Recorded data:
-- ==== Sys2Proof/Machine/Constants.lean ====
section
/-! DEFINITION. The fixed constants of the hardware (00_scope.md R8): no input and no configuration changes them (R112). The widths R8 lists
are the types `U32` (durations and timestamps) and `Bool` (the level); a tick is one microsecond (D4), so a difference of timestamps is a
duration as it stands (R114). -/

namespace Sys2Proof.Machine

/-- `SHORT_LO`, exclusive (R8, R112). -/
def shortLo : Nat := 9000

/-- `SHORT_HI`, exclusive (R8, R112). -/
def shortHi : Nat := 11000

/-- `LONG_LO`, exclusive (R8, R112). -/
def longLo : Nat := 18000

/-- `LONG_HI`, exclusive (R8, R112). -/
def longHi : Nat := 22000

/-- `SYNC_RUN`: how many Short rising edges form a sync marker (R8). -/
def syncRun : Nat := 16

/-- `RUN` one short of a marker (R91, R125). -/
def fullRun : U32 := BitVec.ofNat 32 (syncRun - 1)

/-- `BITS_PER_BYTE`: data bits of a byte (R8). -/
def bitsPerByte : Nat := 8

/-- `BIT_INDEX` when the next boundary is the stop bit: the start bit and all data bits are in (R24). -/
def stopIndex : BitVec 8 := BitVec.ofNat 8 (bitsPerByte + 1)

/-- `WORD_HIGH_WEIGHT`: the multiplier of a High byte (R8). -/
def wordHighWeight : Nat := 256

end Sys2Proof.Machine
end

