-- ==== Sys2Proof/Machine/Channels.lean ====
section
/-! DEFINITION. The bit-level output channels: `LOG` beats (30_encoding.md R95, 60_exceptions.md R211) and `REC` beats (R94). The abstract events
of State.events govern (D30); these are their realisation. -/

namespace Sys2Proof.Machine

/-- One `LOG` beat (R95). -/
structure LogBeat where
  code : BitVec 4
  severity : BitVec 1
  payload : List U32
  deriving DecidableEq, Repr

/-- A bit as a payload field. -/
def bitField (b : Bool) : U32 := if b then 1 else 0

/-- `which` of SYNC_LOSS: 0 = start, 1 = stop (R211). -/
def whichField : FramingBit → U32
  | .start => 0
  | .stop => 1

/-- `has_code` and `code` of UNKNOWN_DEVICE (R211). -/
def codeFields : Option Byte → List U32
  | none => [0, 0]
  | some code => [1, code.setWidth 32]

/-- The beat of an error event; `Deliver` is no error and has none (R211). -/
def logBeat : Event → Option LogBeat
  | .deliver _ _ => none
  | .invalidPulse level dur ts => some { code := 0x1, severity := 0, payload := [bitField level, dur, ts] }
  | .syncLoss which ts => some { code := 0x2, severity := 1, payload := [whichField which, ts] }
  | .unknownDevice code => some { code := 0x3, severity := 1, payload := codeFields code }
  | .lengthMismatch code expected actual =>
    some { code := 0x4, severity := 1, payload := [code.setWidth 32, expected.setWidth 32, actual] }

/-- One `REC` beat (R94). `controllerId` goes with the first beat. -/
structure RecBeat where
  controllerId : Option ControllerId
  keyNameId : Byte
  keySuffix : Byte
  tag : BitVec 2
  payload : BitVec 64
  last : Bool
  deriving DecidableEq, Repr

/-- The keys of a slot with their name and suffix, 0 for none (R94, R175 to R179). -/
def slotKeyParts (m : ByteMapping) : List (Name × Name × Byte) :=
  match m.kind with
  | .deviceIdentity => [(m.fieldName, m.fieldName, 0)]
  | .temperature => [(m.fieldName, m.fieldName, 0)]
  | .outputBits => (usedOutputs m).map fun o => (outputKey m.fieldName o, m.fieldName, o)

/-- The name and suffix of a record's key, from the definition that made the record (notes/assumptions/17.md). -/
def keyParts (d : DeviceDefinition) (key : Name) : Option (Name × Byte) :=
  List.lookup key (d.byteMappings.flatMap slotKeyParts)

/-- The index of a string in the name table (R90). -/
def nameIndex (names : List Name) (s : Name) : Option Byte :=
  match names.findIdx? fun t => t == s with
  | some i => if i < 256 then some (BitVec.ofNat 8 i) else none
  | none => none

/-- The tag and payload of a value (R94): unused bits are 0. -/
def valueBeat (names : List Name) : Value → Option (BitVec 2 × BitVec 64)
  | .str s => (nameIndex names s).map fun i => (0b00, i.setWidth 64)
  | .num x => some (0b01, x)
  | .bool b => some (0b10, if b then 1 else 0)

/-- The beats of the pairs of a record, in record order; `first` rides on the first. -/
def recBeatsFrom (names : List Name) (d : DeviceDefinition) (first : Option ControllerId) : Record → Option (List RecBeat)
  | [] => some []
  | (key, v) :: rest =>
    match keyParts d key, valueBeat names v, recBeatsFrom names d none rest with
    | some (name, suffix), some (tag, payload), some beats =>
      (nameIndex names name).map fun i =>
        { controllerId := first, keyNameId := i, keySuffix := suffix, tag := tag, payload := payload, last := rest.isEmpty } :: beats
    | _, _, _ => none

/-- The beats of `Deliver(id, record)` for a record of definition `d` (R94); none if a string is not in the name table. -/
def recBeats (names : List Name) (d : DeviceDefinition) (id : ControllerId) (r : Record) : Option (List RecBeat) :=
  recBeatsFrom names d (some id) r

end Sys2Proof.Machine
end

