-- ==== Sys2Proof/Safety.lean ====
section
/-! DEFINITION. The terms the statements use: the invariants of 10_state.md R30, the states in which the core takes an edge, what a run keeps,
well-formedness in the words of 42_record_unpacker.md R184 and 30_encoding.md R86 to R90, and the pseudocode of 41_frame_assembler.md R120 written out, without selector words. -/

namespace Sys2Proof.Machine

/-! ## Invariants -/

/-- R30 (a) to (f), and that `BUF`'s cells are a sequence (R51). -/
abbrev RegInv (s : State) : Prop :=
  s.run.toNat ≤ 15
    ∧ (s.synced = false → s.bitIndex = 0)
    ∧ s.bitIndex.toNat ≤ 9
    ∧ (s.bitIndex ≠ 0 → s.synced = true ∧ s.frameLen ≠ 0)
    ∧ (s.bitIndex ≠ 0 → s.frameLen.toNat ≤ s.cfg.bufCap → partialRest s = 0)
    ∧ s.buf.wf = true
    ∧ s.buf.length = min s.frameLen.toNat s.cfg.bufCap

/-- A running instance (R244) with a checked configuration (R243) that keeps R30: it takes any transaction. -/
abbrev Ready (s : State) : Prop :=
  s.phase = .running ∧ configOk s.cfg = true ∧ RegInv s

/-- No step is in progress and no selector word waits alone: how the core stands between steps (R14). -/
abbrev Quiescent (s : State) : Prop :=
  s.sub = none ∧ s.work = Work.idle

/-- `FRAME_LEN` saturates only above every stored byte (R26; notes/assumptions/14.md). -/
abbrev CapBelowSaturation (s : State) : Prop := s.cfg.bufCap < 2 ^ 32 - 1

/-- What every step keeps: a quiescent instance, running or torn down, with a checked configuration and R30. -/
abbrev Sound (s : State) : Prop :=
  Quiescent s ∧ (s.phase = .running ∨ s.phase = .tornDown) ∧ configOk s.cfg = true ∧ CapBelowSaturation s ∧ RegInv s

/-- The seven registers of R21 are the same. -/
abbrev SameRegisters (s t : State) : Prop :=
  t.run = s.run ∧ t.synced = s.synced ∧ t.bitIndex = s.bitIndex ∧ t.buf = s.buf ∧ t.frameLen = s.frameLen
    ∧ t.lastEdgeTs = s.lastEdgeTs ∧ t.lastBitTs = s.lastBitTs

/-- Everything that is neither a register nor a value of the step in progress is the same. -/
abbrev SameOutside (s t : State) : Prop :=
  t.cfg = s.cfg ∧ t.phase = s.phase ∧ t.inbox = s.inbox ∧ t.sub = s.sub

/-! ## Events -/

/-- `Deliver`, `UNKNOWN_DEVICE` or `LENGTH_MISMATCH` (R218). -/
def Event.isFinalization : Event → Bool
  | .deliver _ _ => true
  | .unknownDevice _ => true
  | .lengthMismatch _ _ _ => true
  | .invalidPulse _ _ _ => false
  | .syncLoss _ _ => false

/-- `SYNC_LOSS`. -/
def Event.isSyncLoss : Event → Bool
  | .syncLoss _ _ => true
  | .deliver _ _ | .unknownDevice _ | .lengthMismatch _ _ _ | .invalidPulse _ _ _ => false

/-! ## Well-formed registries, in the words of R184 -/

/-- The Low and the High slot of one temperature, in either order. -/
abbrev Halves (m m' : ByteMapping) : Prop :=
  m.kind = .temperature ∧ m'.kind = .temperature ∧ m.fieldName = m'.fieldName
    ∧ ((m.wordPosition = .low ∧ m'.wordPosition = .high) ∨ (m.wordPosition = .high ∧ m'.wordPosition = .low))

/-- WF7: two slots that share a key are consecutive halves of one temperature, and no half stands alone. -/
abbrev KeysKeptApart (ms : List ByteMapping) : Prop :=
  (∀ (i j : Nat) (m m' : ByteMapping), i < j → ms[i]? = some m → ms[j]? = some m' →
      (∃ k ∈ slotKeys m, k ∈ slotKeys m') → j = i + 1 ∧ Halves m m')
    ∧ ∀ (i : Nat) (m : ByteMapping), ms[i]? = some m → m.wordPosition ≠ .none →
        ∃ (j : Nat) (m' : ByteMapping), (j = i + 1 ∨ i = j + 1) ∧ ms[j]? = some m' ∧ Halves m m'

/-- A string of WF4. -/
abbrev PrintableName (s : Name) : Prop :=
  1 ≤ s.length ∧ s.length ≤ 255 ∧ ∀ c ∈ s, 0x20 ≤ c.toNat ∧ c.toNat ≤ 0x7E

/-- WF2 and WF4 to WF9 of one definition. -/
abbrev WellFormedDefinition (d : DeviceDefinition) : Prop :=
  1 ≤ d.expectedByteCount.toNat ∧ d.byteMappings.length = d.expectedByteCount.toNat
    ∧ PrintableName d.deviceTypeName ∧ (∀ m ∈ d.byteMappings, PrintableName m.fieldName)
    ∧ (∀ m ∈ d.byteMappings, m.wordPosition ≠ .none → m.kind = .temperature)
    ∧ (∀ m ∈ d.byteMappings, (m.kind ≠ .outputBits → ∀ o ∈ m.bitToOutputIndex.toList, o = 0)
        ∧ (m.kind ≠ .temperature → m.scale = 0x3FF0000000000000))
    ∧ KeysKeptApart d.byteMappings
    ∧ (∀ m ∈ d.byteMappings, m.kind = .outputBits → (m.bitToOutputIndex.toList.filter fun o => o != 0).Nodup)
    ∧ ∀ m ∈ d.byteMappings, fIsFinite m.scale = true

/-! ## ROM images, in the words of R86 to R90 -/

/-- Every "must" of R86 to R90 on device records and a name table, but for those an image's bytes cannot break. -/
abbrev ImageMusts (records : List RomRecord) (names : List Name) : Prop :=
  records.length ≤ 256 ∧ (records.map RomRecord.code).Nodup ∧ names.length ≤ 256 ∧ (∀ s ∈ names, PrintableName s)
    ∧ ∀ r ∈ records, r.expectedByteCount ≠ 0 ∧ r.entries.length = r.expectedByteCount.toNat ∧ r.typeNameId.toNat < names.length
        ∧ ∀ m ∈ r.entries, (m.kind = .temperature ∨ m.wordPosition = .none) ∧ m.fieldNameId.toNat < names.length

/-- The abstract mapping of an entry (R35, R90). -/
def entryMapping (names : List Name) (m : RomEntry) : ByteMapping :=
  { fieldName := names.getD m.fieldNameId.toNat [], kind := m.kind, wordPosition := m.wordPosition
    bitToOutputIndex := m.bitToOutputIndex, scale := m.scale }

/-- The registry of device records and a name table (R34, R87, R90). -/
def imageRegistry (records : List RomRecord) (names : List Name) : Registry :=
  records.map fun r =>
    (r.code,
      { code := r.code, deviceTypeName := names.getD r.typeNameId.toNat [], expectedByteCount := r.expectedByteCount
        byteMappings := r.entries.map (entryMapping names) })

/-! ## The pseudocode of R120 -/

/-- S2 of R120, on the category `c` of the supplied duration. -/
def r120S2 (level : Bool) (c : PulseCategory) (dur ts : U32) (s : State) : Except Fault State :=
  let afterRun : Except Fault State :=
    if level = true ∧ c = .short then
      if s.run = 15 then syncMarker ts s else .ok { s with run := s.run + 1 }
    else if level = true then .ok { s with run := 0 }
    else if c = .invalid then .ok { s with run := 0 }
    else .ok s
  match afterRun with
  | .ok s => if c = .invalid then .ok (s.raise (.invalidPulse level dur ts)) else .ok s
  | .error f => .error f

/-- S3 of R120. -/
def r120S3 (level : Bool) (ts : U32) (s : State) : Except Fault State :=
  if s.synced = true ∧ classify (ts - s.lastBitTs) = .long then
    let n := s.bitIndex + 1
    let s := { s with lastBitTs := ts }
    if n = 1 then (if level then .ok (startOk s) else .ok (startFail ts s))
    else if n.toNat ≤ 9 then dataBit n level s
    else if level then .ok (stopFail ts s) else .ok (stopOk s)
  else .ok s

/-- EDGE of R120: the registers and the event list after an edge on registers `s`. -/
def r120 (level : Bool) (dur ts : U32) (s : State) : Except Fault State :=
  match r120S2 level (classify dur) dur ts { s with events := [] } with
  | .error f => .error f
  | .ok s =>
    match r120S3 level ts s with
    | .error f => .error f
    | .ok s => .ok { s with lastEdgeTs := ts }

/-- `RUN` after an edge of category `c`, by the table of R123. -/
def runAfter (run : U32) (level : Bool) (c : PulseCategory) : U32 :=
  if level = true ∧ c = .short then (if run = 15 then 0 else run + 1)
  else if level = true ∨ c = .invalid then 0 else run

/-- None of the edges completes a marker, from `RUN` on (R125). -/
def markerFree (run : U32) : List (Bool × U32 × U32) → Bool
  | [] => true
  | (level, dur, _) :: rest =>
    !(level && classify dur == .short && run == 15) && markerFree (runAfter run level (classify dur)) rest

/-- The levels of those edges that are bit boundaries, from `LAST_BIT_TS` on, while synced and with no marker among them (R133, R143). -/
def boundaryLevels (lastBit : U32) : List (Bool × U32 × U32) → List Bool
  | [] => []
  | (level, _, ts) :: rest =>
    if classify (ts - lastBit) = .long then level :: boundaryLevels ts rest else boundaryLevels lastBit rest

/-- Edges in order; each step's events are appended to those before it (R247). -/
def runEdges : List (Bool × U32 × U32) → State → List Event → Option (State × List Event)
  | [], s, es => some (s, es)
  | (level, dur, ts) :: rest, s, es =>
    match exec (if level then .edgeRise dur ts else .edgeFall dur ts) s with
    | .next t => runEdges rest t (es ++ t.events)
    | .fault _ => none
    | .refused _ => none

end Sys2Proof.Machine
end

Task:
Copy out every line from the records that has the word "outputBits".

Completed task:
  | .outputBits => (usedOutputs m).map fun o => (outputKey m.fieldName o, m.fieldName, o)
    ∧ (∀ m ∈ d.byteMappings, (m.kind ≠ .outputBits → ∀ o ∈ m.bitToOutputIndex.toList, o = 0)
    ∧ (∀ m ∈ d.byteMappings, m.kind = .outputBits → (m.bitToOutputIndex.toList.filter fun o => o != 0).Nodup)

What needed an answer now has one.